# [Problem to work on]
Each line of the data that includes "contains" must be copied.

[Collected data]
----
/-- Replace bytes of a copy by a write of its own core; `ver` is the line's version after it, which those bytes then have (R273). -/
def CopyLine.patch (k : CopyLine) (addr : Nat) (data : List Byte) (tag : Bool) (wid ver : Nat) : CopyLine :=
  let off := addr % 128
  let n := data.length
  let f (i : Nat) : Byte := if off ≤ i ∧ i < off + n then data.getD (i - off) 0 else lineByte k.data i
  let t (i : Nat) : Bool :=
    if overlap (16 * i) 16 off n then tag else k.tags.getLsbD i
  { k with
    data := lineOf ((List.range 128).map f)
    tags := BitVec.ofNat 8 ((List.range 8).foldl (fun acc i => acc + b2n (t i) * 2 ^ i) 0)
    writers := (List.range n).foldl (fun m i => Sparse.put 0 m (addr + i) wid) k.writers
    own := (List.range n).foldl (fun m i => Sparse.put 0 m (addr + i) ver) k.own }

/-- The version that a byte of a copy came from (R273). -/
def CopyLine.verAt (k : CopyLine) (addr : Nat) : Nat := match Sparse.look 0 k.own addr with | 0 => k.ver | v => v

/-- A performed write leaves its line dirty in the home slice when the slice holds it (R95); an owner's write stays in its data
cache (R92), and a write to a line that no slice holds goes to its memory (R98). -/
def State.markDirty (s : State) (addr : Nat) : State :=
  if isScratch addr then s
  else
    let h := homeSlice s addr
    let line := addr / 128
    s.updSlice h.1 h.2 (fun k => if k.present.contains line then { k with dirty := natIns k.dirty line } else k)

/-- The cores to which a write of a line sends an invalidation (R123, R141, R144): those with a pointer; with BC set every core; also the
holders that the handler alone knows, all of them while a collect is open, and those it has listed until they are invalidated. -/
def State.targets (s : State) (line : Nat) (skip : Nat → Bool) : List Nat :=
  let h := homeSlice s (line * 128)
  let k := (s.cluster h.1).slice h.2
  if k.bc.contains line then (List.range 2056).filter (fun g => !skip g)
  else
    let opn := k.collects.any (fun c => c.2.1 == line)
    let listed := (s.holders line).filter (fun g => opn || s.invals.any (fun v => v.line == line && v.target == g))
    (listed.foldl (fun l g => if l.contains g then l else l ++ [g]) (s.sharers line)).filter (fun g => !skip g)

/-- The bytes of a write stand at their home: the granules it overlaps lose their tags but for the one it sets, and the words it covers
whole their errors. -/
def State.putWrite (s : State) (w : HomeWrite) : State :=
  let n := w.data.length
  let s1 := ((s.setBytes w.addr w.data).clearTags w.addr n).clearErrs w.addr n
  if w.tag then s1.setTag w.addr true else s1

/-- The bytes of a write name it as their writer while it is recorded, and have the version of the line that it makes. -/
def State.nameWriter (s : State) (w : HomeWrite) (tag ver : Nat) : State :=
  let put (m : Sparse Nat) (v : Nat) : Sparse Nat := (List.range w.data.length).foldl (fun m i => Sparse.put 0 m (w.addr + i) v) m
  { s with writers := put s.writers tag, byteVer := put s.byteVer ver }

/-- The writer's own copy of the line takes its write; an engine's write goes past it (R93). -/
def State.patchOwn (s : State) (w : HomeWrite) (tag ver : Nat) : State :=
  if w.engine then s
  else
    s.updCore w.own (fun c =>
      match c.copy (w.addr / 128) with
      | none => c
      | some k => { c with copies := Sparse.put none c.copies (w.addr / 128) (some (k.patch w.addr w.data w.tag tag ver)) })

/-- Whether a write is recorded: an invalidation of its own, or of a write that it releases, is in flight (R122). -/
def State.keepsWrite (s : State) (w : HomeWrite) (wid : Nat) : Bool :=
  s.anyInFlight wid || (w.rel && w.obs.any (fun v => s.anyInFlight v))

/-- Perform one write at its home; the write's number is the old `nextWid`. -/
def State.writeHome (s : State) (w : HomeWrite) : State :=
  if reservedPA s w.part w.svc w.addr then s.countHole w.addr
  else
    let wid := s.nextWid
    let line := w.addr / 128
    let scratch := isScratch w.addr
    let h := homeSlice s w.addr
    let k := (s.cluster h.1).slice h.2
    let targets := if scratch then [] else s.targets line (fun g => !w.engine && g == w.own)
    let ver := Sparse.look 0 s.lineVer line + 1
    let s1 := s.putWrite w
    let s2 := { s1 with
      nextWid := wid + 1
      lineVer := Sparse.put 0 s1.lineVer line ver
      dec := Sparse.put none s1.dec line none
      invals := s1.invals ++ targets.map (fun g => (⟨wid, line, g⟩ : Inval)) }
    let s3 := if !scratch && k.ovf.contains line && !k.bc.contains line then s2.collect line wid else s2
    let kept := s3.keepsWrite w wid
    let tag := if kept then wid else 0
    let s4 := { s3 with recs := if kept then s3.recs ++ [(⟨wid, w.own, s.now, w.rel, w.obs, w.eng⟩ : WriteRec)] else s3.recs }
    let s5 := (s4.nameWriter w tag ver).patchOwn w tag ver
    (if w.owned then s5 else s5.markDirty w.addr).prune

/-- More bytes of the line that the write numbered `wid` has just written, in the same move: each is a byte of that write (R155). -/
def State.writeMore (s : State) (wid : Nat) (w : HomeWrite) : State :=
  if reservedPA s w.part w.svc w.addr then s
  else
    let tag := if s.recs.any (fun r => r.wid == wid) then wid else 0
    let ver := Sparse.look 0 s.lineVer (w.addr / 128)
    ((s.putWrite w).nameWriter w tag ver).patchOwn w tag ver

/-- A line written whole with sound data loses its mark, at its home and in the writer's copy (R436). -/
def State.soundLine (s : State) (addr own : Nat) : State :=
  (s.setPoison addr false).updCore own (fun c =>
    match c.copy (addr / 128) with
    | some k => if k.psn then { c with copies := Sparse.put none c.copies (addr / 128) (some { k with psn := false }) } else c
    | none => c)

/-- Count a lookup of the current version of a line (R273). -/
def State.version (s : State) (addr : Nat) : Nat := Sparse.look 0 s.lineVer (addr / 128)

/-! ## Delivering a load's value -/

/-- The bytes of an access from its units and its overlay. -/
def Access.value (e : Access) : List Byte :=
  (List.range e.size).map (fun i =>
    match e.ovl.find? (fun p => p.1 == i) with
    | some p => p.2
    | none =>
      match e.units.find? (fun u => decide (u.off ≤ i) && decide (i < u.off + u.len)) with
      | some u => (u.got.getD []).getD (i - u.off) 0
      | none => 0)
----
# [Task result]
    s.updSlice h.1 h.2 (fun k => if k.present.contains line then { k with dirty := natIns k.dirty line } else k)
  if k.bc.contains line then (List.range 2056).filter (fun g => !skip g)
    (listed.foldl (fun l g => if l.contains g then l else l ++ [g]) (s.sharers line)).filter (fun g => !skip g)
    let s3 := if !scratch && k.ovf.contains line && !k.bc.contains line then s2.collect line wid else s2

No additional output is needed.